» Collected data entries:

/-- A row of an N:M packet under its metadata row (R244). -/
def nmRow (hb : Nat) (lb : List Nat) (hc : Nat) (lc : List Nat) (j : Nat) : MatRow :=
  let kept := (List.range (hK hb / 16)).flatMap fun g =>
    (keptPositions g (metaWord hc lc j g)).zipIdx.map fun x => (x.1, storedCode hb lb j (4 * g + x.2))
  (List.range (hK hb)).map fun k => (List.find? (fun (x : Nat × Nat) => x.1 == k) kept).map (·.2)

/-- The rows of the packet of a port. -/
def packetRows (o : MatOp) (port h : Nat) (l : List Nat) (hc : Nat) (lc : List Nat) : List MatRow :=
  match o.portKind port with
  | 1 => (List.range (hRows h)).map fun j => nmRow h l hc lc j
  | 2 => ((bitmapRows h (hRows h) (l.drop (hScaleBeats h))).getD []).map (bitmapRow h)
  | _ => (List.range (hRows h)).map fun i => denseRow h l i

/-- Bits beyond K in a bitmap, and metadata that is not ascending, take STREAMPROTO (R245, R166). -/
def bodyOk (o : MatOp) (port h : Nat) (l : List Nat) : Bool :=
  match o.portKind port with
  | 2 => ((bitmapRows h (hRows h) (l.drop (hScaleBeats h))).getD []).all fun r => r.1 / 2 ^ hK h == 0
  | 3 => (List.range (hRows h)).all fun j => (List.range (hK h / 16)).all fun g => metaOk (metaWord h l j g)
  | _ => true

/-! ## Cells (R164, R271, R272) -/

/-- The positions matched by two rows. -/
def matched (a b : MatRow) : List (Nat × Nat) :=
  (a.zip b).filterMap fun x => match x.1, x.2 with
    | some p, some q => some (p, q)
    | _, _ => none

/-- The block size of a pair: the finer of the two; the whole row without block scales. -/
def pairBlock (ha hb : Nat) : Nat :=
  let n (h : Nat) : Nat := if hBs h == 0 then hK h else 2 ^ hBs h
  min (n ha) (n hb)

/-- The scale of row i at a position. -/
def scaleAt (h : Nat) (l : List Nat) (i k : Nat) : ExNum := scaleOf h l i (if hBs h == 0 then 0 else k / 2 ^ hBs h)

/-- The entries of a floating cell, one for each block (R271). -/
def cellTerms (dn : Bool) (ha hb : Nat) (la lb : List Nat) (i j : Nat) (a b : MatRow) : List ExNum :=
  let n := pairBlock ha hb
  (List.range (ceilDiv (hK ha) n)).map fun blk =>
    let s := exactDot ((matched ((a.drop (blk * n)).take n) ((b.drop (blk * n)).take n)).map fun x =>
      (operand (fmtOf (hEfmt ha)) dn x.1, operand (fmtOf (hEfmt hb)) dn x.2))
    scaleProduct s (scaleAt ha la i (blk * n)) (scaleAt hb lb j (blk * n))

/-- The exact dot of an integer or binary cell (R166). -/
def intDot (o : MatOp) (ha hb : Nat) (a b : MatRow) : Int :=
  (matched a b).foldl (fun t x =>
    t + (match o with
         | .bxor => if x.1 == x.2 then 1 else -1
         | .band => ((x.1 &&& x.2 : Nat) : Int)
         | _ => sint (fmtOf (hEfmt ha)).width x.1 * sint (fmtOf (hEfmt hb)).width x.2)) 0

/-- The 256 accumulator beats, beat 8i + g for row i, columns 4g to 4g + 3. -/
def freshCells : List CsBeat := List.replicate 256 ({} : CsBeat)
def freshInts : List (BitVec 32) := List.replicate 1024 0#32

/-- Accumulate a pair of packets into floating cells, for the rows to compute. -/
def addFloat (dn : Bool) (ha hb : Nat) (la lb : List Nat) (ra rb : List MatRow) (rows : List Nat) (acc : List CsBeat) : List CsBeat :=
  acc.zipIdx.map fun x =>
    let i := x.2 / 8
    if !rows.contains i then x.1
    else match ra[i]? with
      | none => x.1
      | some a => (List.finRange 4).foldl (fun c l =>
          let j := 4 * (x.2 % 8) + l.val
          match rb[j]? with
          | none => c
          | some b => (cellTerms dn ha hb la lb i j a b).foldl (fun c v => c.add l v) c) x.1

/-- Accumulate a pair into integer cells: they wrap modulo 2^32 (R166). -/
def addInt (o : MatOp) (ha hb : Nat) (ra rb : List MatRow) (rows : List Nat) (acc : List (BitVec 32)) : List (BitVec 32) :=
  acc.zipIdx.map fun x =>
    match ra[x.2 / 32]?, rb[x.2 % 32]? with
    | some a, some b => if rows.contains (x.2 / 32) then x.1 + BitVec.ofInt 32 (intDot o ha hb a b) else x.1
    | _, _ => x.1

/-- A cell's f32 value and flags (R273), or its s32 value. -/
def cellOut (rm : RMode) (dn int : Bool) (u : UnitSt) (i j : Nat) : Nat × Fl :=
  if int then (((u.ints.getD (32 * i + j) 0#32).toNat), 0)
  else resolveLane rm dn (u.accs.getD (8 * i + j / 4) ({} : CsBeat)) (Fin.ofNat 4 j)

/-- MEXPERT's gate: one multiplication, to nearest-even (R166). -/
def gateCell (dn int : Bool) (g : BitVec 32) (c : Nat × Fl) : Nat × Fl :=
  let v := if int then ExNum.ofInt (signed 32 c.1) else operand .f32 dn c.1
  let r := roundIeee .f32 .rne dn (v.mul (operand .f32 dn g.toNat))
  (r.1, r.2 ||| c.2)

/-- Whether a resolved cell is above zero (R166): NaN is not. -/
def cellPositive (int : Bool) (c : Nat) : Bool :=
  if int then decide (0 < signed 32 c) else (Fmt.f32.value c).cmp (.fin false 0 0) == some .gt

/-! ## What the slot sends (R164, R241) -/

/-- The HEADER a pair's result carries (R241). -/
def outHeader (efmt rows ha hb : Nat) : Beat :=
  headerBeat (efmt + rows * 2 ^ 24 + 32 * 2 ^ 32 + hEid ha * 2 ^ 48 + fld ha 64 32 * 2 ^ 64 + hTs ha * 2 ^ 96 + hTs hb * 2 ^ 128)

/-- A row of 32 values as two data beats. -/
def rowBeats (l : List Nat) : List Beat := packCodes 32 l.length l

/-- A value entered in a carry-save lane as an exact number. -/
def codeNum (int : Bool) (v : Nat) : ExNum := if int then ExNum.ofInt (signed 32 v) else Fmt.f32.value v

/-- Rows of values as carry-save beats, every lane VALID (R164). -/
def csRows (int : Bool) (rows : List (List Nat)) : List Beat :=
  (csBeats 256 ((rows.flatMap id).map fun v => [codeNum int v])).map fun b => dataBeat b.pay

/-- The rows an emission lists with their gates: every row, or the fibre's (R166). -/
def MatCfg.listed (m : MatCfg) (u : UnitSt) : List (Nat × Option (BitVec 32)) :=
  match m.op with
  | .expert => u.out.map fun t => (t.c.toNat, some t.v)
  | _ => (List.range 32).map fun i => (i, none)

/-- The beats of a result, and the flags its resolution raises (R141, R164). -/
def MatCfg.result (m : MatCfg) (rm : RMode) (dn : Bool) (u : UnitSt) (ha hb : Nat) : List Beat × List Fl :=
  let int := m.op.isInt ha
  let rows := (m.listed u).map fun x => (List.range 32).map fun j =>
    let c := cellOut rm dn int u x.1 j
    match x.2 with
    | some g => gateCell dn int g c
    | none => c
  let vals := rows.map fun r => r.map (·.1)
  let fl := rows.flatMap fun r => r.map (·.2)
  match m.op with
  | .pred orr =>
    let bits := vals.map fun r => ofLanes 1 (r.map fun v => (cellPositive int v).toNat) |>.toNat
    (if orr then [dataBeat (bits.foldl (· ||| ·) 0)] else outHeader 12 32 ha hb :: rowBeats bits, fl)
  | .expert =>
    if rows == [] then ([], [])
    else if m.out == 1 then (scaleHeader ha hb :: csRows false vals, fl)
    else (outHeader m.fmt rows.length ha hb :: vals.flatMap rowBeats, fl)
  | _ =>
    if m.out == 1 then
      (scaleHeader ha hb :: (if int then csRows true vals else u.accs.map fun b => dataBeat { b with valid := 15 }.pay), [])
    else (outHeader m.fmt 32 ha hb :: vals.flatMap rowBeats, fl)

/-! ## The slot's step -/

/-- The ports whose packets a pair needs. -/
def MatOp.packetPorts (o : MatOp) : List Nat := if o == .nm2 then [0, 1, 2] else [0, 1]

/-- Take a port's packet out of the slot: the one buffered behind it, if there is one, stands in its place (R241). -/
def UnitSt.advance (u : UnitSt) (p : Nat) : UnitSt :=
  match Tbl.find? u.behind p with
  | some (h, l) => { u with behind := Tbl.erase u.behind p }.setPkt p (some h) l
  | none => u.setPkt p none []

/-- The kind of the control beat at the head of a port, if it is one. -/
def headCtl (p : Nat) : U (Option Nat) := do
  match ← tryU (headBeat p) with
  | some b => match b.cls with
    | .ctl k => pure (some k)
    | _ => pure none
  | none => pure none

/-- Take a port's next beat into a packet that `at` holds and `put` changes: its HEADER, or its next beat; a control beat stays
where no packet is under way. Whether anything was taken. -/
def takePacket (o : MatOp) (p : Nat) (held : Option (Beat × List Beat)) (put : Beat → List Beat → UnitSt → UnitSt) : U Bool := do
  if (match held with | some x => packetDone x.1.pay.toNat (pays x.2) | none => false) || !(← hasBeat p) then pure false
  else
    let b ← headBeat p
    match held, b.cls with
    | _, .bad => protoU
    | none, .header =>
      needU (o.hdrAccept p b.pay.toNat)
      dropBeat p
      updUnit (put b [])
      pure true
    | none, .data => protoU
    | none, .ctl _ => pure false
    | some x, .data =>
      needU (x.2.length < 1024)
      dropBeat p
      updUnit (put x.1 (x.2 ++ [b]))
      pure true
    | some _, _ => protoU

/-- Take what a port offers of its packet, and, once that is complete, of the one behind it (R241). -/
def matTake (o : MatOp) (p : Nat) : U Bool := do
  let u ← unitSt
  if u.complete p then takePacket o p (Tbl.find? u.behind p) fun h l u => { u with behind := Tbl.set u.behind p (h, l) }
  else takePacket o p ((u.hdrOf p).map fun h => (h, u.pktOf p)) fun h l u => u.setPkt p (some h) l

/-- Take the next token of MEXPERT's fibre (R166): `flag` marks a complete one. -/
def fibreTake : U Bool := do
  let u ← unitSt
  if !(← hasTok 2) then pure false
  else
    let t ← peekTok 2
    if 9 ≤ t.k && t.k ≤ 11 then
      needU (u.toks == [] || u.flag || t.k != kDone)
      dropTok 2
      if t.k == kDrain && !u.flag then updUnit fun u => { u with toks := [] }
      pure true
    else if u.flag then pure false
    else
      needU (t.k ≤ 1 && (t.k == 1 || (t.c.toNat < 32 && (match u.toks.getLast? with
        | some p => decide (p.c.toNat < t.c.toNat)
        | none => true))))
      dropTok 2
      updUnit fun u => if t.k == 1 then { u with flag := true } else { u with toks := u.toks ++ [t] }
      pure true

/-- Compute a complete pair and send its result, or keep it under OUT 2 (R164). -/
def MatCfg.compute (m : MatCfg) : U Unit := do
  let u0 ← unitSt
  let ha := ((u0.hdrA.map fun b => b.pay.toNat)).getD 0
  let hb := ((u0.hdrB.map fun b => b.pay.toNat)).getD 0
  let hc := ((u0.hdrC.map fun b => b.pay.toNat)).getD 0
  let la := pays u0.pktA
  let lb := pays u0.pktB
  let lc := pays u0.pktC
  needU (m.pairOk ha hb && bodyOk m.op 0 ha la && bodyOk m.op 1 hb lb)
  needU (m.op != .nm2 || (hRows hc == hRows hb && hK hc == hK hb && bodyOk m.op 2 hc lc))
  let dn ← taskDn
  let rm ← taskRm
  let fresh := m.out != 2 || !u0.any
  let u := { u0 with
    accs := if fresh then freshCells else u0.accs
    ints := if fresh then freshInts else u0.ints
    out := u0.toks, toks := [], flag := false, any := true }
  let rows := (m.listed u).map (·.1)
  let ra := packetRows m.op 0 ha la 0 []
  let rb := packetRows m.op 1 hb lb hc lc
  let u := if m.op.isInt ha then { u with ints := addInt m.op ha hb ra rb rows u.ints }
           else { u with accs := addFloat dn ha hb la lb ra rb rows u.accs }
  let u := { u with outB := [headerBeat ha, headerBeat hb] }.advance 0
  let u := if m.bhold then u else (u.advance 1).advance 2
  updUnit fun _ => u
  if m.out != 2 then
    let r := m.result rm dn u ha hb
    raiseE (r.2.foldl (· ||| ·) 0#6).toNat
    emitBeats r.1

/-- A control beat passes (R165, R242): under OUT 2 it resolves what has accumulated since the last one. -/
def MatCfg.pass (m : MatCfg) (k : Nat) : U Unit := do
  let u ← unitSt
  if m.out == 2 && u.any then
    let h (i : Nat) : Nat := ((u.outB[i]?).map fun b => b.pay.toNat).getD 0
    let r := m.result (← taskRm) (← taskDn) u (h 0) (h 1)
    raiseE (r.2.foldl (· ||| ·) 0#6).toNat
    emitBeats r.1
  updUnit fun u => { u with any := false, accs := [], ints := [], outB := [], hdrB := none, pktB := [], hdrC := none, pktC := [] }
  m.op.packetPorts.forM dropBeat
  emitBeats [ctlBeat k]
  markDrain k

/-- The inputs that a pair still needs beats of. -/
def MatCfg.lacking (m : MatCfg) (u : UnitSt) : List Nat :=
  m.op.packetPorts.filter (fun p => !u.complete p) ++ (if m.op == .expert && !u.flag then [2] else [])

/-- One step of the matrix slot. -/
def MatCfg.step (m : MatCfg) : U Unit := do
  let ports := m.op.packetPorts
  let fib ← if m.op == .expert then fibreTake else pure false
  let took ← ports.mapM fun p => matTake m.op p
  let u ← unitSt
  if ports.all u.complete && (m.op != .expert || u.flag) then m.compute
  else if fib || took.any id then pure ()
  else
    let ctl ← ports.mapM headCtl
    match ctl.headD none with
    | some k =>
      let others := (ports.zip ctl).drop 1
      -- behind a packet that waits for its pair the control beat waits too; a control beat in the pair's place breaks the pairing
      needU (u.hdrA.isNone || others.all fun x => x.2.isNone || (u.hdrOf x.1).isSome)
      if u.hdrA.isSome then wantU (m.lacking u)
      -- the other ports: a packet held or absent, and then the same control beat
      let held (p : Nat) : Bool := if m.bhold then (u.hdrOf p).isNone || u.complete p else (u.hdrOf p).isNone
      needU (others.all fun x => x.2 == none || x.2 == some k)
      needU (m.bhold || others.all fun x => held x.1)
      let waits ← others.mapM fun x => do return !(← hasBeat x.1)
      if waits.any id then wantU (others.map (·.1))
      needU (others.all fun x => held x.1 && x.2 == some k && (Tbl.find? u.behind x.1).isNone)
      m.pass k
    | none =>
      -- a control beat comes where the pair's packet must be (R165)
      needU (u.hdrA.isNone || ((ports.zip ctl).drop 1).all fun x => x.2.isNone || (u.hdrOf x.1).isSome)
      wantU (m.lacking u)

/-! ## The meanings (R166) -/

/-- MDENSE (R166). -/
def execMdense (_a _b f : Fin 16) (h : Bool) (o : Fin 4) (s : State) : Ends := unitEnds s (MatCfg.step ⟨.dense, f, h, o⟩)
/-- MNM2 (R166, R244). -/
def execMnm2 (_a _b _c f : Fin 16) (h : Bool) (o : Fin 4) (s : State) : Ends := unitEnds s (MatCfg.step ⟨.nm2, f, h, o⟩)
/-- MMATCH (R166, R246). -/
def execMmatch (_a _b f : Fin 16) (h : Bool) (o : Fin 4) (s : State) : Ends := unitEnds s (MatCfg.step ⟨.match_, f, h, o⟩)
/-- MBXOR (R166). -/
def execMbxor (_a _b f : Fin 16) (h : Bool) (o : Fin 4) (s : State) : Ends := unitEnds s (MatCfg.step ⟨.bxor, f, h, o⟩)
/-- MBAND (R166). -/
def execMband (_a _b f : Fin 16) (h : Bool) (o : Fin 4) (s : State) : Ends := unitEnds s (MatCfg.step ⟨.band, f, h, o⟩)
/-- MPP8 (R166). -/
def execMpp8 (_a _b f : Fin 16) (h : Bool) (o : Fin 4) (s : State) : Ends := unitEnds s (MatCfg.step ⟨.pp8, f, h, o⟩)
/-- MEXPERT (R166, R252). -/
def execMexpert (_a _b _c f : Fin 16) (h : Bool) (o : Fin 4) (s : State) : Ends := unitEnds s (MatCfg.step ⟨.expert, f, h, o⟩)
/-- MPRED (R166, R247). -/
def execMpred (_a _b f : Fin 16) (x h : Bool) (s : State) : Ends := unitEnds s (MatCfg.step ⟨.pred x, f, h, 0⟩)

end Sys2Proof.Machine
end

» Task to carry out:
After locating the line with "def MatCfg.pass (m" above, return that line and every later line through the one with "needU (m.bhold ||", word for word and with nothing else.

» Answer to this problem:
def MatCfg.pass (m : MatCfg) (k : Nat) : U Unit := do
  let u ← unitSt
  if m.out == 2 && u.any then
    let h (i : Nat) : Nat := ((u.outB[i]?).map fun b => b.pay.toNat).getD 0
    let r := m.result (← taskRm) (← taskDn) u (h 0) (h 1)
    raiseE (r.2.foldl (· ||| ·) 0#6).toNat
    emitBeats r.1
  updUnit fun u => { u with any := false, accs := [], ints := [], outB := [], hdrB := none, pktB := [], hdrC := none, pktC := [] }
  m.op.packetPorts.forM dropBeat
  emitBeats [ctlBeat k]
  markDrain k

/-- The inputs that a pair still needs beats of. -/
def MatCfg.lacking (m : MatCfg) (u : UnitSt) : List Nat :=
  m.op.packetPorts.filter (fun p => !u.complete p) ++ (if m.op == .expert && !u.flag then [2] else [])

/-- One step of the matrix slot. -/
def MatCfg.step (m : MatCfg) : U Unit := do
  let ports := m.op.packetPorts
  let fib ← if m.op == .expert then fibreTake else pure false
  let took ← ports.mapM fun p => matTake m.op p
  let u ← unitSt
  if ports.all u.complete && (m.op != .expert || u.flag) then m.compute
  else if fib || took.any id then pure ()
  else
    let ctl ← ports.mapM headCtl
    match ctl.headD none with
    | some k =>
      let others := (ports.zip ctl).drop 1
      -- behind a packet that waits for its pair the control beat waits too; a control beat in the pair's place breaks the pairing
      needU (u.hdrA.isNone || others.all fun x => x.2.isNone || (u.hdrOf x.1).isSome)
      if u.hdrA.isSome then wantU (m.lacking u)
      -- the other ports: a packet held or absent, and then the same control beat
      let held (p : Nat) : Bool := if m.bhold then (u.hdrOf p).isNone || u.complete p else (u.hdrOf p).isNone
      needU (others.all fun x => x.2 == none || x.2 == some k)
      needU (m.bhold || others.all fun x => held x.1)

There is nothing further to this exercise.